16  Pandas

Pandas is an open-source, BSD-licensed library providing high-performance, easy-to-use data structures and data analysis tools for the Python programming language. It’s built on top of NumPy, another library offering support for multi-dimensional arrays, and integrates well with other libraries in the Python Data Science stack like Matplotlib for plotting, SciPy for scientific computing, and scikit-learn for machine learning.

16.1 Core Features

  • Data Structures: Pandas introduces two primary data structures: DataFrame and Series. A DataFrame is a two-dimensional, size-mutable, potentially heterogeneous tabular data structure with labeled axes (rows and columns). A Series, on the other hand, is a one-dimensional array with axis labels.

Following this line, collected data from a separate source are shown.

-- ==== Sys2Proof/Machine/CmdLanes.lean ====
section
/-! DEFINITION. Commands of lanes and training (R157 to R212), of repointing, the round and the Almanac (R213 to R252,
R629) and of ports and sub-ports (R253 to R307): one meaning per row of the table. -/

namespace Sys2Proof.Machine

/-! ### Lanes and training -/

/-- Every lane of a group in DETECT senses its partner (R169). -/
def execDetectDone (g : Group) : State → Outcome := actIf portsOn (detectDone g)
/-- The 1 ms DETECT timer expires (R169). -/
def execDetectTimeout (g : Group) : State → Outcome := actIf portsOn (detectTimeout g)
/-- The 20 ms PAM2 timer expires (R169). -/
def execPam2Timeout (g : Group) : State → Outcome := actIf portsOn (pam2Timeout g)
/-- The 60 ms timer of PAM2 to LOCKED expires (R169). -/
def execTrainingTimeout (g : Group) : State → Outcome := actIf portsOn (trainingTimeout g)
/-- The 5 ms EXCHANGE timer expires (R169). -/
def execExchangeTimeout (g : Group) : State → Outcome := actIf portsOn (exchangeTimeout g)
/-- A back-off ends (R171). -/
def execBackoffExpiry (g : Group) : State → Outcome := actIf portsOn (backoffExpiry g)
/-- A listening group's burst is due (R172). -/
def execListeningBurst (g : Group) : State → Outcome := actIf portsOn (listeningBurst g)
/-- A group has been ACTIVE for 10 s (R173). -/
def execActiveHoldExpiry (sp : SubPort) : State → Outcome := actIf portsOn (activeHold sp.val)
/-- A write of TRAIN_RESTART is at the head (R174). -/
def execTrainRestart : State → Outcome := actM (serveOwn .trainRestart)
/-- A training frame is received (R179). -/
def execTrainingFrame (l : Lane) (good : Bool) (msg : List Byte) (invertedOnly : Bool) : State → Outcome :=
  actIf portsOn (trainingFrame l good msg invertedOnly)
/-- A HELLO message is accepted (R182). -/
def execHello (l : Lane) (rates role seed : Nat) : State → Outcome := actIf portsOn (helloHeard l rates role seed)
/-- A READY training frame is received (R182). -/
def execTrainingReady (l : Lane) (count : Nat) : State → Outcome := actIf portsOn (readyHeard l count)
/-- READY with COUNT 0 has been sent (R182). -/
def execReadyCountdownEnd (l : Lane) : State → Outcome := actIf portsOn (readyEnd l)
/-- The receiver is ready in PAM4 (R184). -/
def execRxReady (l : Lane) (coarse fine : List Nat) : State → Outcome := actIf portsOn (rxReadySet l coarse fine)
/-- The COUNT 0 training frame has been sent (R185). -/
def execTrainingCountdownEnd (l : Lane) : State → Outcome := actIf portsOn (trainingEnd l)
/-- Block lock on every lane of a group (R271). -/
def execBlockLock (g : Group) : State → Outcome := actIf portsOn (blockLock g)
/-- A CDR declares lock (R165). -/
def execCdrLock (l : Lane) : State → Outcome := actIf portsOn (cdrLock l)
/-- A CDR loses lock (R165). -/
def execCdrLockLoss (l : Lane) (slip : Bool) : State → Outcome := actIf portsOn (cdrLockLoss l slip)
/-- Signal detect is lost for 100 ns (R170, R193). -/
def execSignalDetectLoss (l : Lane) : State → Outcome := actIf portsOn (signalLoss l)
/-- A STATUS word (R188). -/
def execGossipStatus (l : Lane) (exch payload : Nat) : State → Outcome := actIf portsOn (statusHeard l exch payload)
/-- The sub-port of the lane a capability word came on hears it (R190). -/
def onLaneSp (l : Lane) (f : Nat → Wall → Wall) (w : Wall) : Wall :=
  match spOfLane l.val w with | some sp => f sp w | none => w
/-- An OFFER word (R191). -/
def execGossipOffer (l : Lane) (exch payload : Nat) : State → Outcome :=
  actIf portsOn (onLaneSp l fun sp => offerHeard sp exch payload)
/-- An ACCEPT word (R191). -/
def execGossipAccept (l : Lane) (exch payload : Nat) : State → Outcome :=
  actIf portsOn (onLaneSp l fun sp => acceptHeard sp exch payload)
/-- A CONFIRM word (R191); its payload repeats the set. -/
def execGossipConfirm (l : Lane) (exch _payload : Nat) : State → Outcome :=
  actIf portsOn (onLaneSp l fun sp => confirmHeard sp exch)
/-- A SPARE word (R217). -/
def execGossipSpare (l : Lane) (payload : Nat) : State → Outcome := actIf portsOn (spareHeard l payload)
/-- A PREPARE word (R225). -/
def execGossipPrepare (l : Lane) (exch payload : Nat) : State → Outcome := actIf portsOn (prepareHeard l exch payload)
/-- An exchange READY word (R225). -/
def execGossipReady (l : Lane) (exch payload : Nat) : State → Outcome := actIf portsOn (exchReady l exch payload)
/-- A ROLL copy (R221). -/
def execGossipRoll (l : Lane) (exch payload codeword : Nat) : State → Outcome :=
  actIf portsOn (rollHeard l exch payload codeword)
/-- A ROLLED word (R225). -/
def execGossipRolled (l : Lane) (exch payload : Nat) : State → Outcome := actIf portsOn (rolledHeard l exch payload)
/-- A REFUSE word (R223). -/
def execGossipRefuse (l : Lane) (exch payload : Nat) : State → Outcome := actIf portsOn (refuseHeard l exch payload)
/-- A SURVEY word (R236); its EXCH is that of an exchange that has ended. -/
def execGossipSurvey (l : Lane) (_exch payload : Nat) : State → Outcome := actIf portsOn (surveyHeard l payload)
/-- A RETIRE word (R232). -/
def execGossipRetire (l : Lane) (payload : Nat) : State → Outcome := actIf portsOn (retireHeard l payload)
/-- A Gossip word is bad (R187). -/
def execGossipBadWord (l : Lane) : State → Outcome := actIf portsOn (gossipBad l)
/-- Gossip is lost on a lane (R193). -/
def execGossipLoss (l : Lane) : State → Outcome := actIf portsOn (gossipLoss l)
/-- A FEC window of 4 µs closes (R273). -/
def execFecWindowEnd (sp : SubPort) (roleCorrected : List Nat) (codewords corrected uncorrectable : Nat) :
    State → Outcome := actIf portsOn (fecWindow sp roleCorrected codewords corrected uncorrectable)
/-- TEST_ENABLE := 1 is at the head (R199). -/
def execLaneTestStart : State → Outcome := actM (serveOwn .testStart)
/-- TEST_ENABLE := 0 is at the head (R199). -/
def execLaneTestStop : State → Outcome := actM (serveOwn .testStop)
/-- A write of PRBS_CLEAR is at the head (R201). -/
def execPrbsClear : State → Outcome := actM (serveOwn .prbsClear)
/-- A PRBS checker gains or loses lock (R201). -/
def execPrbsCheckerLock (l : Lane) (gained : Bool) (bits errors : Nat) : State → Outcome :=
  actIf portsOn (prbsCheck l.val gained bits errors)
/-- A write of EYE_CTRL is at the head (R202). -/
def execEyeScanStart : State → Outcome := actM (serveOwn .eyeStart)
/-- An eye scan finishes its grid (R204). -/
def execEyeScanDone (l : Lane) (counts : List Nat) : State → Outcome := actIf portsOn (eyeDone l.val counts)
/-- A suspended scan resumes (R198). -/
def execEyeScanResume (l : Lane) : State → Outcome := actIf portsOn (eyeResume l.val)
/-- A scan has been suspended for 1 s (R198). -/
def execEyeScanAbort (l : Lane) : State → Outcome := actIf portsOn (eyeAbort l.val)
/-- A field lane reaches block lock (R207). -/
def execFieldLaneUp (f : Fin 2) : State → Outcome := actIfM reeveOn (fieldUp f.val)
/-- A field lane loses block lock (R207). -/
def execFieldLaneDown (f : Fin 2) : State → Outcome := actIf reeveOn (fieldDown f.val)
/-- A field lane tries again (R207): a try leaves the wall as it is; its success is FIELD_LANE_UP. -/
def execFieldLaneRetry (_f : Fin 2) : State → Outcome := act id
/-- A write of F_RATE, F_FEC or F_POLARITY is at the head (R208). -/
def execFieldLaneConfigWrite : State → Outcome := actM (serveOwn .fieldConfig)

/-! ### Repointing, the round, the Almanac -/

/-- A pool lane's burst is due (R216). -/
def execSpareBurst (l : Lane) : State → Outcome := actIf portsOn (spareBurst l)
/-- A pool lane fails (R216). -/
def execSpareFault (l : Lane) : State → Outcome := actIf portsOn (spareFault l.val)
/-- 100 µs of comparison without mismatch (R225). -/
def execBridgeCompareDone (p : Port) (role : Reg4) : State → Outcome := actIf portsOn (bridgeDone p.val role.val)
/-- The roll codeword arrives (R225). -/
def execRollCodeword (p : Port) (role : Reg4) (shift : Int) : State → Outcome :=
  actIf portsOn (rollCodeword p.val role.val shift)
/-- No ROLLED 16 µs after the roll codeword (R226). -/
def execRollTimeout (p : Port) (role : Reg4) : State → Outcome := actIf portsOn (rollTimeout p.val role.val)
/-- The receiver has deskewed the spare (R228). -/
def execSpareDeskewed (p : Port) (role : Reg4) (shift : Int) (interruptNs : Nat) : State → Outcome :=
  actIf portsOn (spareDeskewed p.val role.val shift interruptNs)
/-- The retest wait of a held lane ends (R231). -/
def execRetestStart (l : Lane) : State → Outcome := actIf portsOn (retestStart l)
/-- A retest's measurement completes (R231). -/
def execRetestMeasured (l : Lane) (m : SurveyMeas) : State → Outcome := actIf portsOn (retestMeasured l m)
/-- A write of RETIRE_CLEAR is at the head (R232). -/
def execRetireClear : State → Outcome := actM (serveOwn .retireClear)
/-- ROUND_NOW := 1 is at the head (R234). -/
def execRoundNow : State → Outcome := actM (serveOwn .roundNow)
/-- ROUND_PERIOD_H hours have passed (R234). -/
def execRoundPeriodExpiry : State → Outcome := actIf portsOn roundPeriod
/-- A brick comes to its next lane (R236). -/
def execSurveyStart (b : Brick) : State → Outcome := actIf portsOn (surveyStart b.val)
/-- A survey period ends (R236). -/
def execSurveyPrbsEnd (b : Brick) (m : SurveyMeas) (remeasured again : Option SurveyMeas) : State → Outcome :=
  actIf portsOn (surveyPrbsEnd b.val m remeasured again)
/-- A write of SURVEY_NOW is at the head (R251). -/
def execSurveyNow : State → Outcome := actM (serveOwn .surveyNow)
/-- The tell-tales have been counted (R240). -/
def execTelltaleMeasure (stressed reference : List Nat) : State → Outcome := actIf portsOn (telltale stressed reference)
/-- An hour of SERVICE_S has passed (R243). -/
def execServiceSHourly : State → Outcome := actIf reeveOn (serviceGroup 0)
/-- A write of SPARE_RATE is at the head (R629). -/
def execSpareRateWrite : State → Outcome := actM (serveOwn .spareRate)

/-! ### Ports and sub-ports -/

/-- A write of PORT_RESTART is at the head (R256). -/
def execPortRestart : State → Outcome := actM (serveOwn .portRestart)
/-- A write of SP_ADMIN is at the head (R300). -/
def execSpAdminWrite : State → Outcome := actM (serveOwn .spAdmin)
/-- Header lock is lost (R272). -/
def execHeaderLockLoss (sp : SubPort) : State → Outcome := actIf portsOn (headerLockLoss sp.val)
/-- Header lock has not come back in time (R272). -/
def execHeaderLockTimeout (sp : SubPort) : State → Outcome := actIf portsOn (headerTimeout sp.val)
/-- Header lock comes back (R272). -/
def execHeaderLockRegained (sp : SubPort) : State → Outcome := actIf portsOn (headerLockBack sp.val)
/-- HIBER_LIMIT uncorrectable codewords within 1 ms (R274). -/
def execHiBer (sp : SubPort) : State → Outcome := actIf portsOn (hiBer sp.val)
/-- A frame is received (R308 to R346). -/
def execRxFrame (f : RxFrame) : State → Outcome := actIf portsOn (rxFrame f)
/-- A PAUSE frame is received (R287). -/
def execPauseFrameRx (sp : SubPort) (quanta : Nat) : State → Outcome := actIf portsOn (pauseRx sp.val quanta)
/-- A PFC frame is received (R287). -/
def execPfcFrameRx (sp : SubPort) (enable : Nat) (times : List Nat) : State → Outcome :=
  actIf portsOn (pfcRx sp.val enable times)
/-- A class's pause time runs out (R287). -/
def execPauseExpiry (sp : SubPort) (tc : Fin 8) : State → Outcome := actIf portsOn (pauseExpiry sp.val tc.val)
/-- A pause frame is due again (R289). -/
def execPfcRefresh (sp : SubPort) (tc : Fin 8) : State → Outcome := actIf portsOn (pfcRefresh sp.val tc.val)
/-- QUIET_IDLE_US have passed without a frame (R293). -/
def execQuietIdleExpiry (p : Port) : State → Outcome := actIf portsOn (quietIdle p.val)
/-- Low-power idle on every active sub-port (R294). -/
def execLpiReceived (p : Port) : State → Outcome := actIf portsOn (lpiReceived p.val)
/-- A quiet request is unanswered (R295). -/
def execQuietHandshakeTimeout (p : Port) : State → Outcome := actIf portsOn (quietTimeout p.val)
/-- Idle after low-power idle (R295). -/
def execIdleAfterLpi (p : Port) : State → Outcome := actIf portsOn (idleAfterLpi p.val)
/-- The partner's wake burst (R298). -/
def execPartnerWakeBurst (p : Port) : State → Outcome := actIf portsOn (partnerBurst p.val)
/-- A wake is complete (R298). -/
def execQuietWakeComplete (p : Port) : State → Outcome := actIf portsOn (wakeComplete p.val)
/-- No partner burst came (R299). -/
def execPartnerWakeTimeout (p : Port) : State → Outcome := actIf portsOn (partnerTimeout p.val)

end Sys2Proof.Machine
end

  • Handling of Data: Pandas excels in the handling of missing data, data alignment, and merging, reshaping, selecting, as well as data slicing and indexing.

  • File Import Export: It provides extensive capabilities to read and write data with a wide variety of formats, including CSV, Excel, SQL databases, JSON, HTML, and more.

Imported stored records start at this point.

-- ==== Sys2Proof/Certificates/Slice0/Obligations.lean ====
section
/-! DEFINITION. The statements, family by family. Each docstring names the rules its statement rests on; a statement that
rests on a value or an order the spec leaves open names the log entry. -/

open Sys2Proof Sys2Proof.Machine

/-! ### The boundary (R23 to R75, R126, R127) -/

/-- Power comes and goes (R41, R127): the last power-good starts KINDLE, from EMBER only after a wake; VCORE gone means OFF and an invalid retention
store, VEMB gone loses the ember island too. The rails' values are log entry 15's. Beyond the rules' own words it takes the model's reading: log
entries 7, 14, 15, 16. -/
def Obligations.PowerMovesTheMode : Prop :=
  (∀ (r : Nat) (s : State), s.mode = .off → Completes (.powerGood r) s fun t => t.mode = .kindle ∧
    t.w.bnd.waitRef = true ∧ t.w.bnd.cause = 1 ∧ t.w.get Reg.railGood = 0x1F ∧ t.w.get Reg.reflanePresent = r % 2 ^ 16 ∧
    t.w.led.queue = [] ∧ t.w.led.sessions = [] ∧ t.w.sec.sas = []) ∧
  (∀ (r : Nat) (s : State), s.mode = .ember → s.w.bnd.wakeReq = true →
    Completes (.powerGood r) s fun t => t.mode = .kindle ∧ t.w.bnd.waitRef = true ∧
      t.w.bnd.cause = (if s.w.bnd.zeroLatch then 3 else 2) + 256 ∧ t.w.gra.retention = s.w.gra.retention ∧
      t.w.bnd.emberTick = s.w.bnd.emberTick ∧ t.w.bnd.zeroLatch = s.w.bnd.zeroLatch) ∧
  (∀ (r : Nat) (s : State), s.mode = .ember → s.w.bnd.wakeReq = false → exec (.powerGood r) s = .next s) ∧
  (∀ s : State, s.mode ≠ .off → s.mode ≠ .ember → Completes .vcoreRemoved s fun t => t.mode = .off ∧
    t.w.gra.retention.valid = false ∧ t.w.gra.bank0 = s.w.gra.bank0 ∧ t.w.gra.bank1 = s.w.gra.bank1 ∧
    t.w.gra.shelf = s.w.gra.shelf ∧ t.w.sec.sas = [] ∧ t.w.led.sessions = []) ∧
  (∀ s : State, Completes .vembRemoved s fun t => t.mode = .off ∧ t.w.bnd.vembUp = false ∧ t.w.bnd.emberTick = 0 ∧
    t.w.bnd.zeroLatch = false ∧ t.w.gra.retention.valid = false ∧ t.w.gra.bank0 = s.w.gra.bank0)

/-- KINDLE at its first ROM fetch (R131, R132, R134): a bad ROM check halts the Reeve at step 1; a failed self-test seals the wall; with both banks
blank and nothing against it, the wall is in SERVICE with KINDLE_STEP 8. Beyond the rules' own words it takes the model's reading: log entries 15,
16. -/
def Obligations.RootPllLockRunsKindle : Prop :=
  ∀ (i : KindleIn) (s : State), s.mode = .kindle → s.w.bnd.waitRef = true → s.w.bnd.clocksStopped = false → s.w.bnd.pfail = false →
    (i.romOk = false → Completes (.rootPllLock i) s fun t => t.mode = .kindle ∧ t.w.get Reg.kindleStep = 0xFF ∧
      t.w.bnd.waitRef = false) ∧
    (i.romOk = true → i.zeroisePin = false → s.w.bnd.zeroLatch = false → i.selftest ≠ 0 →
      Completes (.rootPllLock i) s fun t => t.mode = .sealedMode ∧ t.w.sec.sas = [] ∧ t.w.sec.keks = []) ∧
    (i.romOk = true → i.zeroisePin = false → s.w.bnd.zeroLatch = false → i.selftest = 0 → i.damage = [] →
      i.headerOk0 = true → i.headerOk1 = true → s.w.gra.bank0 = [] → s.w.gra.bank1 = [] → s.w.gra.hdr0 = [] → s.w.gra.hdr1 = [] →
      Completes (.rootPllLock i) s fun t => t.mode = .service ∧ t.w.get Reg.kindleStep = 8 ∧ t.w.get Reg.lastCause = 4)

/-- References (R30, R31): without REFCORE the clocks stand, the wall is in KINDLE or stays SEALED, and its return makes the next ROM fetch due;
REFLANEb's presence follows it, and its loss latches source 15 of the brick. VCORE's tolerance sets and clears the write inhibit (R35). Beyond the
rules' own words it takes the model's reading: log entries 14, 17. -/
def Obligations.ReferencesAndTolerance : Prop :=
  (∀ s : State, clocksRun s.mode s.w = true → halted s.w = false → s.mode ≠ .sealedMode →
    Completes .refcoreLoss s fun t => t.mode = .kindle ∧ t.w.bnd.clocksStopped = true ∧ t.w.bnd.fetchDue = false ∧
      t.w.bnd.cause = 15 + modeCode s.mode * 256) ∧
  (∀ s : State, clocksRun s.mode s.w = true → halted s.w = false → s.mode = .sealedMode →
    Completes .refcoreLoss s fun t => t.mode = .sealedMode ∧ t.w.bnd.clocksStopped = true) ∧
  (∀ s : State, s.mode = .kindle → s.w.bnd.clocksStopped = true → halted s.w = false →
    Completes .refcoreRestored s fun t => t.mode = .kindle ∧ t.w.bnd.clocksStopped = false ∧ t.w.bnd.fetchDue = true) ∧
  (∀ (b : Brick) (s : State), portsOn s.mode s.w = true → bit s.w.bnd.refLanes b.val = true →
    Completes (.reflaneLoss b) s fun t => t.w.bnd.refLanes = clrBit s.w.bnd.refLanes b.val ∧
      bit (t.w.get (Reg.bhPending b.val)) 15 = true) ∧
  (∀ (b : Brick) (s : State), portsOn s.mode s.w = true → bit s.w.bnd.refLanes b.val = false →
    Completes (.reflaneRestored b) s fun t => t.w.bnd.refLanes = setBit s.w.bnd.refLanes b.val) ∧
  (∀ s : State, s.mode ≠ .off → s.mode ≠ .ember →
    (Completes (.vcoreToleranceChange false) s fun t => t.w.bnd.inhibit = true ∧ t.w.bnd.vcoreIn = false) ∧
    (s.w.bnd.pfail = false → s.w.bnd.vgranOk = true →
      Completes (.vcoreToleranceChange true) s fun t => t.w.bnd.inhibit = false ∧ t.w.bnd.vcoreIn = true))

/-- The power-fail warning, WAKE and ZEROISE (R36, R37, R39, R40, R42, R471): an accepted PFAIL_N closes the commit queue, withdraws an AVS request
and latches source 0 of the Reeve and 4 of the host; the drained queue sets the write inhibit; a rise of PFAIL_N is noted, and its 1 ms opens the
queue again; WAKE and ZEROISE in EMBER ask for the rails; ZEROISE in service drops every key at once. Beyond the rules' own words it takes the
model's reading: log entries 17, 18. -/
def Obligations.PowerFailAndWake : Prop :=
  (∀ s : State, s.mode ≠ .off → s.mode ≠ .ember → beforeReplay s.mode s.w = false → s.w.bnd.pfail = false →
    Completes .pfailAccept s fun t => t.w.bnd.pfail = true ∧ t.w.bnd.queueShut = true ∧ t.w.bnd.avsOut = none ∧
      bit (t.w.get (Reg.bhPending 16)) 0 = true ∧ bit (t.w.get (Reg.bhPending 17)) 4 = true) ∧
  (∀ s : State, s.mode ≠ .off → s.mode ≠ .ember → s.w.bnd.pfail = true → s.w.bnd.inhibit = false →
    Completes .pfailDrainDone s fun t => t.w.bnd.inhibit = true ∧ t.w.bnd.pfail = true) ∧
  (∀ s : State, s.mode ≠ .off → s.mode ≠ .ember → s.w.bnd.pfail = true → s.w.bnd.vcoreIn = true →
    Completes .pfailNRise s fun t => t.w.bnd = { s.w.bnd with pfailHigh := true }) ∧
  (∀ s : State, s.mode ≠ .off → s.mode ≠ .ember → s.w.bnd.pfail = true → s.w.bnd.pfailHigh = true → s.w.bnd.vcoreIn = true →
    s.w.bnd.vgranOk = true → Completes .pfailReopen s fun t =>
      t.w.bnd = { s.w.bnd with pfail := false, pfailHigh := false, inhibit := false, queueShut := false }) ∧
  (∀ s : State, s.mode = .ember → Completes .wakeAccept s fun t =>
    t.w.bnd = { s.w.bnd with wakeReq := true } ∧ t.w.out = .wakeRequest :: s.w.out) ∧
  (∀ s : State, s.mode ≠ .ember → exec .wakeAccept s = .next s) ∧
  (∀ s : State, s.mode = .ember → s.w.bnd.vembUp = true → Completes .zeroiseAccept s fun t =>
    t.w.bnd = { s.w.bnd with zeroLatch := true, wakeReq := true } ∧ t.w.out = .wakeRequest :: s.w.out) ∧
  (∀ s : State, s.mode = .service ∨ s.mode = .doze → s.w.bnd.vembUp = true → Completes .zeroiseAccept s fun t =>
    t.w.bnd.zeroLatch = true ∧ t.w.sec.sas = [] ∧ t.w.sec.keks = [] ∧ t.w.sec.deviceKey = none ∧ t.w.sec.zeroising = some 1)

  • Time Series: Pandas offers comprehensive support for working with time series data, including date range generation, frequency conversion, moving window statistics, and more.

16.2 Installation

Pandas can be installed using pip, a package installer for Python:

pip install pandas

16.2.1 Basic Usage

Importing Pandas is typically done using the pd alias:

import pandas as pd

Creating Data Structures

  • Series:

    s = pd.Series([1, 3, 5, np.nan, 6, 8])
  • DataFrame:

    dates = pd.date_range('20230101', periods=6)
    df = pd.DataFrame(np.random.randn(6, 4), index=dates, columns=list('ABCD'))

Viewing Data

  • View the top and bottom rows of the frame:

    df.head()
    df.tail(3)
  • Display the index, columns, and the underlying NumPy data:

    df.index
    df.columns
    df.to_numpy()

Data Selection

  • Selecting a single column, which yields a Series:

    df['A']
  • Selecting via [], which slices the rows:

    df[0:3]
  • Selection by label:

    df.loc[dates[0]]
  • Selection by position:

    df.iloc[3]

Missing Data

Pandas primarily uses np.nan to represent missing data. It is by default not included in computations.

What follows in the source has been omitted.